▸ Problem to solve
Produce word for word the lines of the data below running from the one that has "low byte leads" to the one that has "s.seq.point = .awaitReply [0x01] → s.link.up", inclusive, and no others.

++++ Input data ++++

-- ==== Sys2Proof/Machine/Spi.lean ====
section
/-! DEFINITION. The SPI family with the parser idle: S.EXIT_BBIO (R411), S.CS_LOW (R412), S.CS_HIGH (R413),
S.CFG (R414), S.SPEED (R415), S.UNDEF (R419). -/

namespace Sys2Proof.Machine

/-- S.EXIT_BBIO (R411): BBIO mode, chip-select released, reply "BBIO1". -/
def execSExitBbio (s : State) : Result :=
  .next (((s.setMode .bbio).setCsN 1).reply Param.ackBbio)

/-- S.CS_LOW (R412). -/
def execSCsLow (s : State) : Result := .next ((s.setCsN 0).reply Param.ack)

/-- S.CS_HIGH (R413). -/
def execSCsHigh (s : State) : Result := .next ((s.setCsN 1).reply Param.ack)

/-- S.CFG (R414): every one of the 16 values is accepted. -/
def execSCfg (e p h d : Bit) (s : State) : Result := .next ((s.setCfg e p h d).reply Param.ack)

/-- S.SPEED (R415): every one of the 8 selectors is accepted. -/
def execSSpeed (r : Rate) (s : State) : Result := .next ((s.setSpeed r).reply Param.ack)

/-- S.UNDEF (R419): DESYNC; the reply is drawn. The byte's value selects nothing. -/
def execSUndef (_b : Byte) (s : State) : Result :=
  .next (((s.setMode .desync).reply (Config.unknownReply s.draws)).tick)

end Sys2Proof.Machine
end

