-- ==== Sys2Proof/Machine/Step.lean ====
section
/-! DEFINITION. One step of the machine, and the placing of an instruction for it. -/

namespace Sys2Proof.Machine

/-- One step: the agent whose turn it is steps, and the next turn is drawn. When no agent has a step the
run is over (R811). -/
def step (s : State) : Host.Outcome State Fault Refusal :=
  if s.ended then .fault .runEnded
  else andThen (agentTurn s) (fun t => .next (passTurn t))

/-- The state whose next step runs the instruction of a table word. -/
def State.withFetchWord (s : State) (nbits w : Nat) : State :=
  match decodeTableWord nbits w with
  | some i => placeInstr i s
  | none => placeBytes nbits w s

end Sys2Proof.Machine
end

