/-- R553, R566 to R569, R708: the framed transactions up to the reply, at each point and with the link up
or down. The frame is written with its TxBegin event; the acknowledgment 01 leads to the read of the
reply; a wrong or missing acknowledgment raises before any reply byte is read; a short reply raises
SHORT_READ; a link that is down raises LINK_LOST. -/
def Obligations.FramedTransactions : Prop :=
  ∀ (s : State) (step : StepId) (f : List Byte) (m : Nat), s.seq.framed = some (step, f, m) →
    let lost : Err := { kind := .connection, sub := .linkLost, step := step, expected := [], actual := [] }
    (s.seq.point = .start → seqTurn s = .next
      (let v : State := { s with seq := { s.seq with trace := s.seq.trace ++ [.txBegin step f] } }
      if s.link.up = true then
        { v with
          seq := { v.seq with point := .awaitAck }
          link := { s.link with h2d := s.link.h2d ++ f } }
      else v.raise lost)) ∧
    (∀ b d, s.seq.point = .awaitAck → s.link.up = true → s.link.d2h = b :: d →
      let u : State := { s with link := { s.link with d2h := d } }
      seqTurn s = .next
        (if b = 0x01 then { u with seq := { s.seq with point := .awaitReply [0x01] } }
        else State.raise { u with seq := { s.seq with trace := s.seq.trace ++ [.txEnd step [b]] } }
          { kind := .protocol, sub := .ackMismatch, step := step, expected := [.byte 0x01], actual := [b] })) ∧
    (s.seq.point = .awaitAck → s.link.up = true → s.link.d2h = [] →
      seqTurn s = .next
        (if Config.readTimesOut s.draws = true then
          State.raise
            { s with
              seq := { s.seq with trace := s.seq.trace ++ [.txEnd step []] }
              draws := s.draws + 1 }
            { kind := .protocol, sub := .shortRead, step := step, expected := [.byte 0x01], actual := [] }
        else { s with draws := s.draws + 1 })) ∧
    (∀ a, s.seq.point = .awaitReply a → s.link.up = true → s.link.d2h.length < m →
      seqTurn s = .next
        (if Config.readTimesOut s.draws = true then
          State.raise
            { s with
              seq := { s.seq with trace := s.seq.trace ++ [.txEnd step (a ++ s.link.d2h)] }
              link := { s.link with d2h := [] }
              draws := s.draws + 1 }
            { kind := .protocol, sub := .shortRead, step := step, expected := List.replicate m .any,
              actual := s.link.d2h }
        else { s with draws := s.draws + 1 })) ∧
    (s.seq.point ≠ .start → s.link.up = false → seqTurn s = .next (s.raise lost))

/-- R561: one attempt of the entry handshake. The attempt is counted and the entry byte written; a reply of
five bytes, or the bytes present when the read times out, is "BBIO1" or is discarded; after the last
attempt ENTRY_EXHAUSTED is raised. -/
def Obligations.EntryHandshake : Prop :=
  ∀ s : State, s.seq.pc = .entry →
    let bbio1 : List Byte := [0x42, 0x42, 0x49, 0x4F, 0x31]
    let lost : Err := { kind := .connection, sub := .linkLost, step := .sEntry, expected := [], actual := [] }
    let after (r : List Byte) (u : State) : State :=
      let v : State := { u with seq := { u.seq with trace := u.seq.trace ++ [.txEnd .sEntry r] } }
      if r = bbio1 then { v with seq := { v.seq with pc := .busSel, point := .start } }
      else if s.seq.attempt < s.seq.cfg.maxEntryAttempts then
        { v with seq := { v.seq with pc := .entry, point := .start } }
      else v.raise
        { kind := .protocol, sub := .entryExhausted, step := .sEntry
          expected := [.byte 0x42, .byte 0x42, .byte 0x49, .byte 0x4F, .byte 0x31], actual := r }
    (s.seq.point = .start → seqTurn s = .next
      (let v : State := { s with
        seq := { s.seq with
          attempt := s.seq.attempt + 1, trace := s.seq.trace ++ [.txBegin .sEntry [0x00]] } }
      if s.link.up = true then
        { v with
          seq := { v.seq with point := .awaitAck }
          link := { s.link with h2d := s.link.h2d ++ [0x00] } }
      else v.raise lost)) ∧
    (s.seq.point = .awaitAck → s.link.up = false → seqTurn s = .next (s.raise lost)) ∧
    (s.seq.point = .awaitAck → s.link.up = true → 5 ≤ s.link.d2h.length → seqTurn s = .next
      (after (s.link.d2h.take 5) { s with link := { s.link with d2h := s.link.d2h.drop 5 } })) ∧
    (s.seq.point = .awaitAck → s.link.up = true → s.link.d2h.length < 5 → seqTurn s = .next
      (if Config.readTimesOut s.draws = true then
        after s.link.d2h { s with link := { s.link with d2h := [] }, draws := s.draws + 1 }
      else { s with draws := s.draws + 1 }))

/-- R566: the four bytes after program enable are kept, whatever they are. -/
def Obligations.ProgramEnableReplyIsKept : Prop :=
  ∀ (s : State) (r0 r1 r2 r3 : Byte) (d : List Byte), s.seq.pc = .pe → s.seq.point = .awaitReply [0x01] →
    s.link.up = true → s.link.d2h = r0 :: r1 :: r2 :: r3 :: d →
    seqTurn s = .next
      { s with
        seq := { s.seq with
          peReply := some [r0, r1, r2, r3], pc := .sig, point := .start
          trace := s.seq.trace ++ [.txEnd .sPe [0x01, r0, r1, r2, r3]] }
        link := { s.link with d2h := d } }

/-- R567, R704: a signature byte is recorded and compared. A match moves to the next index, to the sweep, or
past an empty sweep; a mismatch raises IDENTITY naming the index and both bytes. -/
def Obligations.SignatureByteIsCompared : Prop :=
  ∀ (s : State) (i : Fin 3) (b : Byte) (d : List Byte), s.seq.pc = .sig → s.seq.point = .awaitReply [0x01] →
    s.seq.sigIdx.val = i.val → s.link.up = true → s.link.d2h = b :: d →
    let v : State := { s with
      seq := { s.seq with
        sigGot := s.seq.sigGot.set i (some b), trace := s.seq.trace ++ [.txEnd (.sSig i) [0x01, b]] }
      link := { s.link with d2h := d } }
    seqTurn s = .next
      (if b = s.seq.cfg.expectedSig[i] then
        { v with seq := { v.seq with
            sigIdx := i.succ
            point := .start
            addr := if i.val = 2 ∧ 0 < s.seq.cfg.addrSpaceSize.val then 0 else s.seq.addr
            pc := if i.val < 2 then .sig else if 0 < s.seq.cfg.addrSpaceSize.val then .rdl else .csHigh } }
      else v.raise
        { kind := .identity, sub := .sigMismatch, step := .sSig i
          expected := [.byte s.seq.cfg.expectedSig[i]], actual := [b] })

/-- R568 to R570, R207: a flash byte read is stored at the image's end and nowhere else; the low byte leads
to the high read of the same word, the high byte to the next word or the end of the sweep, with a progress
event at each multiple of 256. The address stored to is the one the meaning uses, the image's length. -/
def Obligations.FlashBytesAreAppended : Prop :=
  ∀ (s : State) (b : Byte) (d : List Byte), s.seq.pc = .rdl ∨ s.seq.pc = .rdh →
    s.seq.point = .awaitReply [0x01] → s.link.up = true → s.link.d2h = b :: d →
    ∃ t, seqTurn s = .next t ∧
      t.seq.image.readByte s.seq.image.length = some b ∧
      (∀ a, a ≠ s.seq.image.length → t.seq.image.readByte a = s.seq.image.readByte a) ∧
      t = { s with
        seq := { s.seq with
          image := t.seq.image
          point := .start
          addr := if s.seq.pc = .rdl then s.seq.addr else s.seq.addr + 1
          pc := if s.seq.pc = .rdl then .rdh
            else if (s.seq.addr + 1).toNat < s.seq.cfg.addrSpaceSize.val then .rdl else .csHigh
          trace := s.seq.trace ++
            (if s.seq.pc = .rdl then [.txEnd (.sRdl s.seq.addr.toNat) [0x01, b]]
            else .txEnd (.sRdh s.seq.addr.toNat) [0x01, b] ::
              (if (s.seq.addr + 1).toNat % 256 = 0 then [.progress (s.seq.addr + 1).toNat] else [])) }
        link := { s.link with d2h := d } }
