/-! ### linkOpened -/

@[simp] theorem linkOpened_seq (s : State) : s.linkOpened.seq = s.seq := rfl
@[simp] theorem linkOpened_link (s : State) : s.linkOpened.link = { h2d := [], d2h := [], up := true } := rfl
@[simp] theorem linkOpened_dec (s : State) : s.linkOpened.dec = s.dec := rfl
@[simp] theorem linkOpened_bus (s : State) : s.linkOpened.bus = s.bus := rfl
@[simp] theorem linkOpened_turn (s : State) : s.linkOpened.turn = s.turn := rfl
@[simp] theorem linkOpened_draws (s : State) : s.linkOpened.draws = s.draws := rfl
@[simp] theorem linkOpened_sessions (s : State) : s.linkOpened.sessions = s.sessions := rfl

/-! ### linkClose -/

@[simp] theorem linkClose_seq (s : State) : s.linkClose.seq = s.seq := rfl
@[simp] theorem linkClose_link_h2d (s : State) : s.linkClose.link.h2d = s.link.h2d := rfl
@[simp] theorem linkClose_link_d2h (s : State) : s.linkClose.link.d2h = [] := rfl
@[simp] theorem linkClose_link_up (s : State) : s.linkClose.link.up = false := rfl
@[simp] theorem linkClose_dec (s : State) : s.linkClose.dec = s.dec := rfl
@[simp] theorem linkClose_bus (s : State) : s.linkClose.bus = s.bus := rfl
@[simp] theorem linkClose_turn (s : State) : s.linkClose.turn = s.turn := rfl
@[simp] theorem linkClose_draws (s : State) : s.linkClose.draws = s.draws := rfl
@[simp] theorem linkClose_sessions (s : State) : s.linkClose.sessions = s.sessions := rfl

/-! ### linkDrop -/

@[simp] theorem linkDrop_seq (s : State) : s.linkDrop.seq = s.seq := rfl
@[simp] theorem linkDrop_link_h2d (s : State) : s.linkDrop.link.h2d = s.link.h2d := rfl
@[simp] theorem linkDrop_link_d2h (s : State) : s.linkDrop.link.d2h = s.link.d2h := rfl
@[simp] theorem linkDrop_link_up (s : State) : s.linkDrop.link.up = false := rfl
@[simp] theorem linkDrop_dec (s : State) : s.linkDrop.dec = s.dec := rfl
@[simp] theorem linkDrop_bus (s : State) : s.linkDrop.bus = s.bus := rfl
@[simp] theorem linkDrop_turn (s : State) : s.linkDrop.turn = s.turn := rfl
@[simp] theorem linkDrop_draws (s : State) : s.linkDrop.draws = s.draws := rfl
@[simp] theorem linkDrop_sessions (s : State) : s.linkDrop.sessions = s.sessions := rfl

end Sys2Proof.Machine.State
end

++++

▸ Response below
/-- R568 to R570, R207: a flash byte read is stored at the image's end and nowhere else; the low byte leads
to the high read of the same word, the high byte to the next word or the end of the sweep, with a progress
event at each multiple of 256. The address stored to is the one the meaning uses, the image's length. -/
def Obligations.FlashBytesAreAppended : Prop :=
  ∀ (s : State) (b : Byte) (d : List Byte), s.seq.pc = .rdl ∨ s.seq.pc = .rdh →
    s.seq.point = .awaitReply [0x01] → s.link.up = true → s.link.d2h = b :: d →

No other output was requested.